Но оказывается, что даже несбыточные мечты вполне могут осуществиться, если Создатель улыбнется, а любимый мужчина реализует его замысел. Они бежали наперегонки по эскалатору и запрыгнули в первый вагон. В Италии все кажется обаятельным и уютным, даже старые поезда.

– Знаешь, – сказал Максим, – а ведь в истории Уффици достаточно трагических событий. Первый раз галерея сильно пострадала еще в девятнадцатом веке во времена наполеоновских войн – некоторые произведения искусства были безвозвратно утеряны. Второй раз музей серьезно пострадал во время Второй мировой войны, когда немцы взорвали водопровод и газопровод Флоренции. В галереях вода доходила до щиколотки, а практически все здешние шедевры были разворованы нацистами и вернулись на свои места после долгого заключения в пещерах, туннелях, шахтах, подвалах и уединенных замках.

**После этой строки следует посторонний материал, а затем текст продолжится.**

/-- PC after a long branch as a number: the offset counts from the next instruction, modulo 65536 (44_jmp_lbranch.md
R241; 10_state.md R29). -/
theorem longBranch_pc_toNat (condition : Byte → Bool) (off : Word) (s : State) :
    ((longBranch condition off s).pc.toNat : Int) =
      (s.pc.toNat + 2 + if condition s.cc then off.toInt else 0) % 65536 := by
  rw [longBranch_pc]
  cases condition s.cc with
  | false => simp [advanceWord_toNat]
  | true =>
    have hsum := add_ofInt_toNat (advanceWord s.pc 2) off.toInt
    rw [BitVec.ofInt_toInt, advanceWord_toNat] at hsum
    push_cast at hsum
    rw [Int.emod_add_emod] at hsum
    exact hsum

/-- Settles O54: each branch is the template under its condition, which writes PC and nothing else. -/
theorem longBranchTargets : Obligations.LongBranchTargets := by
  unfold Obligations.LongBranchTargets
  intro s off i taken hmem
  obtain ⟨condition, hexec, rfl⟩ := exec_eq_longBranch_of_mem (i, taken) hmem
  refine ⟨(longBranch condition off s).pc, ?_, longBranch_pc_toNat condition off s⟩
  rw [hexec, longBranch_pc, longBranch_eq]

/-! ## Complementary conditions (44_jmp_lbranch.md R244, R254, R256) -/

theorem lowerOrSameCondition_eq_not (cc : Byte) : lowerOrSameCondition cc = !higherCondition cc := by
  simp [lowerOrSameCondition, higherCondition]

theorem lessThanCondition_eq_not (cc : Byte) : lessThanCondition cc = !greaterOrEqualCondition cc := rfl

theorem lessOrEqualCondition_eq_not (cc : Byte) : lessOrEqualCondition cc = !greaterThanCondition cc := by
  simp [lessOrEqualCondition, greaterThanCondition, bne]

/-- An offset other than 0 leaves the next instruction exactly when the branch is taken. -/
theorem longBranch_pc_eq_next_iff {off : Word} (hoff : off ≠ 0#16) (condition : Byte → Bool) (s : State) :
    (longBranch condition off s).pc = advanceWord s.pc 2 ↔ condition s.cc = false := by
  rw [longBranch_pc]
  cases condition s.cc with
  | false => simp
  | true => simpa using hoff

/-- Of two long branches with complementary conditions and an offset other than 0 exactly one jumps. -/
theorem longBranch_complementary {p q : Byte → Bool} (hq : ∀ cc, q cc = !p cc) {off : Word} (hoff : off ≠ 0#16)
    (s : State) :
    (longBranch p off s).pc = advanceWord s.pc 2 ↔ (longBranch q off s).pc ≠ advanceWord s.pc 2 := by
  rw [ne_eq, longBranch_pc_eq_next_iff hoff, longBranch_pc_eq_next_iff hoff, hq]
  simp

/-- Settles O55: the conditions of each pair are each other's negation. -/
theorem complementaryBranches : Obligations.ComplementaryBranches := by
  unfold Obligations.ComplementaryBranches
  intro s off i j hoff hmem
  simp only [List.mem_cons, List.not_mem_nil, or_false, Prod.mk.injEq] at hmem
  rcases hmem with ⟨rfl, rfl⟩ | ⟨rfl, rfl⟩ | ⟨rfl, rfl⟩
  · exact ⟨_, _, rfl, rfl, longBranch_complementary lowerOrSameCondition_eq_not hoff s⟩
  · exact ⟨_, _, rfl, rfl, longBranch_complementary lessThanCondition_eq_not hoff s⟩
  · exact ⟨_, _, rfl, rfl, longBranch_complementary lessOrEqualCondition_eq_not hoff s⟩

end Sys2Proof.Machine
end

section
/-! The word compares (45_cmp16.md): the flags of register minus operand as arithmetic, and the one template that assigns
them after every operand stage. -/

namespace Sys2Proof.Machine

/-! ## The difference of two words, and the carry of the addition that makes it -/

/-- The addition of the negation is the difference modulo 65536. -/
theorem add_neg_toNat (a b : Word) : (a + -b).toNat = (a.toNat + (65536 - b.toNat)) % 65536 := by
  rw [BitVec.toNat_add, BitVec.toNat_neg, Nat.add_mod_mod]

/-- The difference is zero when the two words are equal (41_alu_primitives.md R151). -/
theorem isZero16_add_neg (a b : Word) : isZero16 (a + -b) = decide (a.toNat = b.toNat) := by
  rw [isZero16, Bool.eq_iff_iff, beq_iff_eq, decide_eq_true_eq, ← BitVec.sub_eq_add_neg, ← BitVec.toNat_eq]
  exact sub_eq_zero

/-- The addition of the negation carries out when the operand is not 0 and at most the register: the negation of 0 is 0,
so nothing is added there (41_alu_primitives.md R157). -/
theorem add_neg_carries_iff (a b : Word) :
    a.toNat + (-b).toNat > 0xFFFF ↔ b.toNat ≠ 0 ∧ b.toNat ≤ a.toNat := by
  have ha : a.toNat < 65536 := a.isLt
  have hb : b.toNat < 65536 := b.isLt
  rw [BitVec.toNat_neg]
  omega

/-! ## The compare (45_cmp16.md R270) -/

/-- Z and N of a compare, from the difference. -/
theorem compareFlags_Z_N (register operand : Word) (cc : Byte) :
    getFlag .Z (compareFlags register operand cc) = decide (register.toNat = operand.toNat) ∧
    getFlag .N (compareFlags register operand cc) =
      decide (32768 ≤ (register.toNat + (65536 - operand.toNat)) % 65536) := by
  rw [← isZero16_add_neg, ← add_neg_toNat, ← isNegative16_eq]
  simp [compareFlags, twosComplement16_eq_neg]

/-- C and V of a compare: both were cleared, and both are raised by the carry. -/
theorem compareFlags_C_V (register operand : Word) (cc : Byte) :
    getFlag .C (compareFlags register operand cc) =
      decide (operand.toNat ≠ 0 ∧ operand.toNat ≤ register.toNat) ∧
    getFlag .V (compareFlags register operand cc) =
      decide (operand.toNat ≠ 0 ∧ operand.toNat ≤ register.toNat) := by
  simp only [← add_neg_carries_iff]
  simp [compareFlags, twosComplement16_eq_neg, binaryAdd16_flags]

/-- CC assigned from a compare is the whole of what a compare does. -/
theorem setCc_compareFlags_comparesTo (s : State) (register operand : Word) :
    ComparesTo s (.next (s.setCc (compareFlags register operand s.cc))) register.toNat operand.toNat := by
  obtain ⟨hZ, hN⟩ := compareFlags_Z_N register operand s.cc
  obtain ⟨hC, hV⟩ := compareFlags_C_V register operand s.cc
  exact ⟨_, rfl, ⟨hZ, hN, hC, hV⟩, fun _ hg => compareFlags_flags register operand s.cc hg, rfl,
    ⟨rfl, rfl, rfl, rfl, rfl, rfl, rfl⟩, fun _ => rfl⟩
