-- ==== Sys2Proof/Machine/Params.lean ====
section
/-! DEFINITION. The constants of R5 and the parameters of R7 with the values the spec gives them as defaults: `Params.default`.
Every operation takes the parameters as its argument `P`, and the fixed names of the host (`exec`, `step`, `core`) are the machine at
`Params.default`. A claim proved of it holds of the hardware only where the default is what the hardware does (R7); each
parameter's log entry says so. -/

namespace Sys2Proof.Machine

/-- The slot that has a rank: bits `[3r+2 : 3r]` of `distMask` (R39, R225). -/
def rankSlot (mask : BitVec 24) (rank : Nat) : Fin 8 :=
  ⟨(mask >>> (3 * rank)).toNat % 8, Nat.mod_lt _ (by decide)⟩

/-- `MTF_UPDATE`, default (R226; log 19): the slot at rank `k` moves to rank 0, ranks 0..k-1 move one up. -/
def mtfUpdate (mask : BitVec 24) (k : Nat) : BitVec 24 :=
  let slot := (mask >>> (3 * k)) &&& 7#24
  let keep := mask &&& ~~~((1#24 <<< (3 * (k + 1))) - 1#24)
  let low := (mask &&& ((1#24 <<< (3 * k)) - 1#24)) <<< 3
  keep ||| low ||| slot

/-- `MISS_INSERT`, default (R232; log 20): the slot of rank 7 takes the distance of the slot of rank 6, which takes the new one. -/
def missInsert (mask : BitVec 24) (recent : Vector Word 8) (d : Word) : Vector Word 8 :=
  let s7 := rankSlot mask 7
  let s6 := rankSlot mask 6
  (recent.set s7.val (recent[s6.val]'s6.isLt) s7.isLt).set s6.val d s6.isLt

end Sys2Proof.Machine

namespace Sys2Proof.Machine.Params

/-- `MAGIC` (R5, R82). -/
def magic : StreamUnit := 0x75B1#16

/-- `FREQ_INC` (R5, R142). -/
def freqInc : Nat := 31

/-- `ADAPT_INTERVAL` (R5, R143). -/
def adaptInterval : Nat := 1024

/-- `STATE_LOW` (R5): the refill threshold (R163) and the end-of-quantum value (R194). -/
def stateLow : Word := 0x10000#32

/-- `QUANTUM_MAX` (R5, R181). -/
def quantumMax : Nat := 65536

/-- `PROB_TOTAL` (R5): the residue is the state modulo this (`RESIDUE_MASK`), the quotient the state shifted right by `PROB_BITS`. -/
def probTotal : Nat := 32768

/-- The lookup shift of a class (R5 `SHIFT_LIT`, `SHIFT_OFFLOW`, `SHIFT_OBL`). -/
def lookupShift : ModelClass → Nat
  | .literal => 6
  | .offsetLow => 9
  | .offsetBitLength => 9

/-- The entries of the lookup table of a class that the spec gives it and any rule reads: `32768 >> shift` (R36). -/
def lookupSize (c : ModelClass) : Nat := probTotal >>> lookupShift c

/-- The rebuild bias of a class (R5 `BIAS_LIT`, `BIAS_OFFLOW`, `BIAS_OBL`). -/
def bias : ModelClass → Nat
  | .literal => 725
  | .offsetLow => 985
  | .offsetBitLength => 1004

/-- `BYTE_ORDER` (R7, R63; log 13). -/
def byteOrder : ByteOrder := .little

/-- `MAGIC_OFFSET` (R7, R114; log 14). -/
def magicOffset : Word := 0#32

/-- `INIT_CDF_LIT`, `INIT_CDF_OFFLOW`, `INIT_CDF_OBL` (R7, R131 to R133; log 15). -/
def initCdf : ModelClass → List Nat
  | .literal => (List.range 301).map fun i => if i < 264 then 32732 * i / 264 else 32468 + i
  | .offsetLow => (List.range 41).map fun i => 32768 * i / 40
  | .offsetBitLength => (List.range 22).map fun i => 32768 * i / 21

/-- `HALF` (R7, R145): the floor of half a difference; `/` rounds down for a positive divisor (log 16). -/
def half (d : Int) : Int := d / 2

/-- `QUANTUM_BOUNDARY` (R7, R181; log 17). -/
def quantumBoundary : QuantumBoundary := .relative

/-- `DISTMASK_INIT` (R7, R39; log 18). -/
def distMaskInit : BitVec 24 := 0xFAC688#24

/-- `LONG_BITS_COMBINE` (R7, R230; log 21). -/
def longBitsCombine (bits w : Nat) : Nat := (bits <<< 16) ||| w

/-- `LOOKUP_MARGIN` (R7, R36; log 22). -/
def lookupMargin : Nat := 0

/-- `TRAILING_INPUT` (R7, R117; log 23). -/
def trailingInput : TrailingInput := .ignore

/-- The parameters at the spec's defaults (R7). -/
def default : Parameters :=
  { byteOrder := byteOrder
    magicOffset := magicOffset
    initCdf := initCdf
    half := half
    quantumBoundary := quantumBoundary
    distMaskInit := distMaskInit
    mtfUpdate := mtfUpdate
    missInsert := missInsert
    longBitsCombine := longBitsCombine
    lookupMargin := lookupMargin
    trailingInput := trailingInput }

end Sys2Proof.Machine.Params
end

– Хорошо хоть вернулись, – заметила Юлия. – Вообще, мне кажется диким, просто дичайшим, что здесь, под этим солнцем, на этой священной земле Римской империи… махровым цветом расцвел фашизм…

– Тем не менее, – склонил голову Максим, – очень даже расцвел. Если разобраться, первоначально идеи национал-социализма были не так уж и безумны. Имели много достоинств.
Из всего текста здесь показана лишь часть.